Now we build the index page we defined so we can pass it the query:
<html>
<head>
<%= javascript_include_tag "prototype" %>
</head>
<body >
<%= form_remote_tag(:update => "graphDiv",
:url => {:action => :reports }) %>
<%= text_field_tag :query, nil, {:size => "100"} %>

<%= submit_tag "Get a report on your query" %>
<%= end_form_tag %>
<div id="graphDiv">
</div>
</body>
</html>

And believe it or not we're ready to start asking Splunk some questions. Try giving it something like:

[search sourcetype::what_you_named_your_source error starthoursago=24] | outputxml

As you've probably gathered, that'll give you a formatted list of all of the errors that have occured in the last day.






Usage case 2:

You've got a rails application running internally that you don't have the option to/don't feel comfortable with outsource analysis to something like Google Analytics.

Back to our cute little controller, we add in a new definition for the graphing page.


class SplunkController < ApplicationController
require 'splunkbase' #those two magical words
@@foo = SplunkBase.new
def index
end
def reports
@document = @@foo.splunkSearch('q' => params[:query])
end
def graph #for graphing, this fixes things up so we can display the data
@datahash = {} @queryDoc= @@foo.splunkSearch('q' => params[:query]) #here is the meat
@queryDoc.each_element("//r/") do |ele| #here we're sorting out what is useful
@datahash[ele.elements["m[@col='1']"].text] = ele.elements["m[@col='2']"].text.to_i
end
@sorted = @datahash.values.sort.reverse #sorting it for the hell of it
@chartheight = @datahash.values.max + 50 #to make it look pretty and consistent
end
end

This example is fairly simple and assumes you're just looking for basic metrics on your site's usage. You could build it larger to accept whatever you want splunk to throw back at you. This one expects to see something like "Content Name" => "value".

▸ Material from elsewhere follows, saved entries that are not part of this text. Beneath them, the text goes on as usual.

/-- The commands that act whatever PORST_N and the rails are: their own, and JTAG. -/
def Instr.actsInReset : Instr → Bool
  | .porstAssert _ | .porstRelease _ _ | .brownOut _ _ | .brownOutRecover _ _ | .jtagInstruction _ _ => true
  | _ => false
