theorem test_witness_SavesAndStoresEnd :
    (let s : State := tileDev
     let t : Cyc := 5
     let m : Msg := msg
     let mask : Nat := 0
     s.Writes t m Obj.PERSIST_SAVE 0 0 (.num 1) ∧
     s.nat Obj.PERSIST_STATE ≠ 1 ∧
     s.live = true ∧
     s.sess.autoDue = false ∧
     s.Writes t m Obj.PERSIST_DEFAULTS 0 0 (.num ↑mask) ∧
     mask < 2 ^ 21 ∧
     s.scopeLocked m.session mask = false) ∧
    (let s : State := tileDev.wr Obj.PERSIST_STATE 1
     let t : Cyc := 5
     let m : Msg := msg
     s.Writes t m Obj.PERSIST_SAVE 0 0 (.num 1) ∧
     s.nat Obj.PERSIST_STATE = 1) ∧
    (let s : State := withSess (tileDev.wr Obj.PERSIST_AUTO 1) fun x => { x with autoDue := true }
     let t : Cyc := 5400000000000
     s.live = true ∧
     s.pairMUp = true ∧
     s.sess.autoDue = true ∧
     s.flag Obj.PERSIST_AUTO = true ∧
     s.sess.lastSave + seconds (s.nat Obj.PERSIST_INTERVAL) ≤ max s.now t ∧
     s.nat Obj.PERSIST_STATE ≠ 1) ∧
    (let s : State := tileDev
     let t : Cyc := 5
     let m : Msg := msg
     let mask : Nat := 2 ^ 21
     s.Writes t m Obj.PERSIST_DEFAULTS 0 0 (.num ↑mask) ∧
     bit mask 21 = true) ∧
    (let s : State := tileDev.wrAt Obj.LOCK_CTRL 0 20 (3 * 65536 + 7)
     let t : Cyc := 5
     let m : Msg := msg
     let mask : Nat := 2 ^ 20
     s.Writes t m Obj.PERSIST_DEFAULTS 0 0 (.num ↑mask) ∧
     mask < 2 ^ 21 ∧
     s.scopeLocked m.session mask = true) ∧
    (let s : State := tileDev
     let dev : FlashDev := .module 15
     let x : Store := { aStore with region := 143 }
     s.live = true ∧
     x.region < 144 ∧
     (∀ (q : Nat × Store), q ∈ s.nv.busy → q.fst ≠ match dev with | FlashDev.boot => 0 | FlashDev.module k => k + 1) ∧
     s.sess.saveAgain = false) ∧
    (let s : State := withNv tileDev fun x => { x with busy := [(0, aStore)] }
     let dev : FlashDev := .boot
     let x : Store := aStore
     s.live = true ∧
     x.region < 144 ∧
     (List.find? (fun q => q.fst == match dev with | FlashDev.boot => 0 | FlashDev.module k => k + 1) s.nv.busy = some (match dev with | FlashDev.boot => 0 | FlashDev.module k => k + 1, x)) ∧
     (∀ (q : Nat × Store), q ∈ s.nv.waiting → q.fst ≠ match dev with | FlashDev.boot => 0 | FlashDev.module k => k + 1) ∧
     s.sess.saveAgain = false) := by
  refine ⟨?_, ?_, ?_, ?_, ?_, ?_, ?_⟩
  · refine ⟨?_, ?_, ?_, ?_, ?_, ?_, ?_⟩ <;> ((try dsimp only [State.Writes, State.Fresh, State.Powered]) <;> decide +kernel)
  · ((try dsimp only [State.Writes, State.Fresh, State.Powered]) <;> decide +kernel)
  · ((try dsimp only [State.Writes, State.Fresh, State.Powered]) <;> decide +kernel)
  · ((try dsimp only [State.Writes, State.Fresh, State.Powered]) <;> decide +kernel)
  · ((try dsimp only [State.Writes, State.Fresh, State.Powered]) <;> decide +kernel)
  · ((try dsimp only [State.Writes, State.Fresh, State.Powered]) <;> decide +kernel)
  · ((try dsimp only [State.Writes, State.Fresh, State.Powered]) <;> decide +kernel)
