-- ==== Sys2Proof/Word.lean ====
section
/-! DEFINITION. The widths of the values the zigstack CORE codec handles (spec/00_scope.md R10, spec/20_memory.md R45). -/

namespace Sys2Proof

/-- A byte: 8 bits (R10). -/
abbrev Byte := BitVec 8

/-- The 16-bit registers ARG, RES and CONSUMED, and a CRC (R27, R28, R29, R120). -/
abbrev Word16 := BitVec 16

/-- An address of the host register space, 11 bits, 0x000 to 0x7FF (R45). -/
abbrev Addr := BitVec 11

end Sys2Proof
end

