-- ==== Sys2Proof/Machine/State.lean ====
section
/-! DEFINITION. The architectural state of the codec (spec/10_state.md R15), the model's own fields for the agents
outside it, the fault and refusal types, and the state right after power-on reset (R42, spec/70_reset_and_hazards.md
R143). -/

namespace Sys2Proof.Machine

/-- The buffer bytes that have been written since reset, by host address: PAYLOAD at 0x100, IBUF at 0x200, OBUF at
0x400 (R46). Addresses rise strictly. An address that is not listed has not been written and reads as no value of its
own: a read of it is a draw (R43), so no entry can equal what an unlisted address reads as. Log entry 10. -/
abbrev Memory := List Host.Cell

/-- The machine: the state R15 lists, then three fields of the model for the agents around the codec. -/
structure State where
  /-- OP, the code of the last accepted issue (R17). -/
  op : Byte
  /-- STATUS: ERR in bits 3:0, DONE in 4, BUSY in 5, STICKY in 6, bit 7 reserved (R18). -/
  status : Byte
  /-- CMD0 (R23). -/
  cmd0 : Byte
  /-- CMD1 (R24). -/
  cmd1 : Byte
  /-- LEN (R25). -/
  len : Byte
  /-- VARIANT, bit 0: 0 is StandardVariant, 1 is ExtendedVariant (R26). -/
  variant : BitVec 1
  /-- ARG (R27). -/
  arg : Word16
  /-- RES (R28). -/
  res : Word16
  /-- CONSUMED (R29). -/
  consumed : Word16
  /-- IBUF_LEN (R30). -/
  ibufLen : BitVec 9
  /-- OBUF_LEN (R31). -/
  obufLen : BitVec 9
  /-- PAYLOAD, IBUF and OBUF (R33, R34, R35). -/
  mem : Memory
  /-- PEND: empty, or the 4-byte frame of the one held LINK_SEND_ACK (R39). The code that PEND holds beside the frame is
  always 0x41 and stands in OP while the operation is held (R95, R124). Log entry 9. -/
  pend : Option (Vector Byte 4)
  /-- TXLOG, the frames the transport has accepted, oldest first (R38). -/
  txlog : List (List Byte)
  /-- The model's own: the steps still to come of the single total order (R57), the host's program (R16, R92) among
  them. Log entry 3. -/
  inputs : List Event
  /-- The model's own: what the host's reads returned, oldest first. The codec never reads it. Log entry 4. -/
  reads : List (Addr × Byte)
  /-- The model's own: how many events have been taken, which tells one draw from the next (R43). Log entry 1. -/
  draws : Nat
  deriving DecidableEq, Repr

/-- The faults of the codec: there are none, so the type has no constructor. Errors are outcome codes in STATUS, never
traps (spec/60_exceptions.md R130), and no access raises a bus error (spec/20_memory.md R47). -/
inductive Fault where
  deriving DecidableEq, Repr

/-- The refusals of the model. -/
inductive Refusal where
  /-- Raised only by an arm of `exec` for an instruction that has no meaning yet. Safe: the run stops. No arm raises
  it. -/
  | notModelled (mnemonic : String)
  deriving DecidableEq, Repr

/-- What a step or an operation answers. -/
abbrev Answer := Host.Outcome State Fault Refusal

/-- The state right after power-on reset (R42, R143): every register 0, PEND and TXLOG empty, every buffer byte
unwritten. The model's own fields start empty (log entries 1, 3 and 4). -/
def State.reset : State where
  op := 0x00#8
  status := 0x00#8
  cmd0 := 0x00#8
  cmd1 := 0x00#8
  len := 0x00#8
  variant := 0#1
  arg := 0x0000#16
  res := 0x0000#16
  consumed := 0x0000#16
  ibufLen := 0#9
  obufLen := 0#9
  mem := []
  pend := none
  txlog := []
  inputs := []
  reads := []
  draws := 0

end Sys2Proof.Machine
end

Now let's take a stab at setting up the graph:

<div id="xmldata">
<samp><%= @queryDoc.to_s %></samp> #gives us a raw return of the data we pulled from Splunk
</div>
<% @sorted.each do |name, height| %> #Iterate through each of the data pairs and grab the height.
<div class="columnSpacer">
<div style="margin-top: <%= 100 - ((height * 100)/@chartheight.to_f) %>%"class="graphTitle">
<%= name %>
<br>
<%= height %> hits
</div>
<div class="graphColumn" style="height: <%= (height * 100)/@chartheight.to_f)%>%">

</div>
<% end %>

In the interest of keeping things from getting too esoteric I've committed a no-no and left some programming in the view. All in all, it's pretty light math to get things displaying properly. As you should be able to glean from the code presented we're just iterating through each of the name/value pairs we extracted from the XML Splunk returned and turning them into pretty little bars on a chart. Now all we need to do is put together the index page for accessing the graph function.

<html>
<head>
<%= javascript_include_tag "prototype" %>
</head>
<body >
<%= form_remote_tag(:update => "graphDiv",
:url => {:action => :graph }) %>
<%= text_field_tag :query, nil, {:size => "100"} %>

<%= submit_tag "Get a report on your query" %>
<%= end_form_tag %>
<div id="graphDiv">
</div>
</body>
</html>

There's pretty minimal monkey business here, so let's go on to the fun part:


Queries


How about we take a look at what controllers are getting the most face-time for our users. This will give you an idea of what content sections are being percieved as being the most useful. This example comes from a site I did recently for a client and happens to be the most handy rails logfile I have within reach.
Pop in the query:
[search sourcetype="the_name_you_gave_your_source" | top 5 controller ] | outputxml



There are a myriad of options available to you through splunk's search interface, and learning to romance the queries to give you what you want would be a section all its own. This one, however consists of limiting the scope of the search ( sourcetype= ) and giving it a context to put it in ( top 5 controller ) -- in this case, the top five controllers.



Next post I will cover the possibilities afforded with the use of bundles in Splunk in conjunction with your Rails application. In the meantime I highly suggest you peruse the REST API documentation supplied in your Splunk install and the admin/developer documentation on Splunk.com to get a more in-depth understanding of what you can do.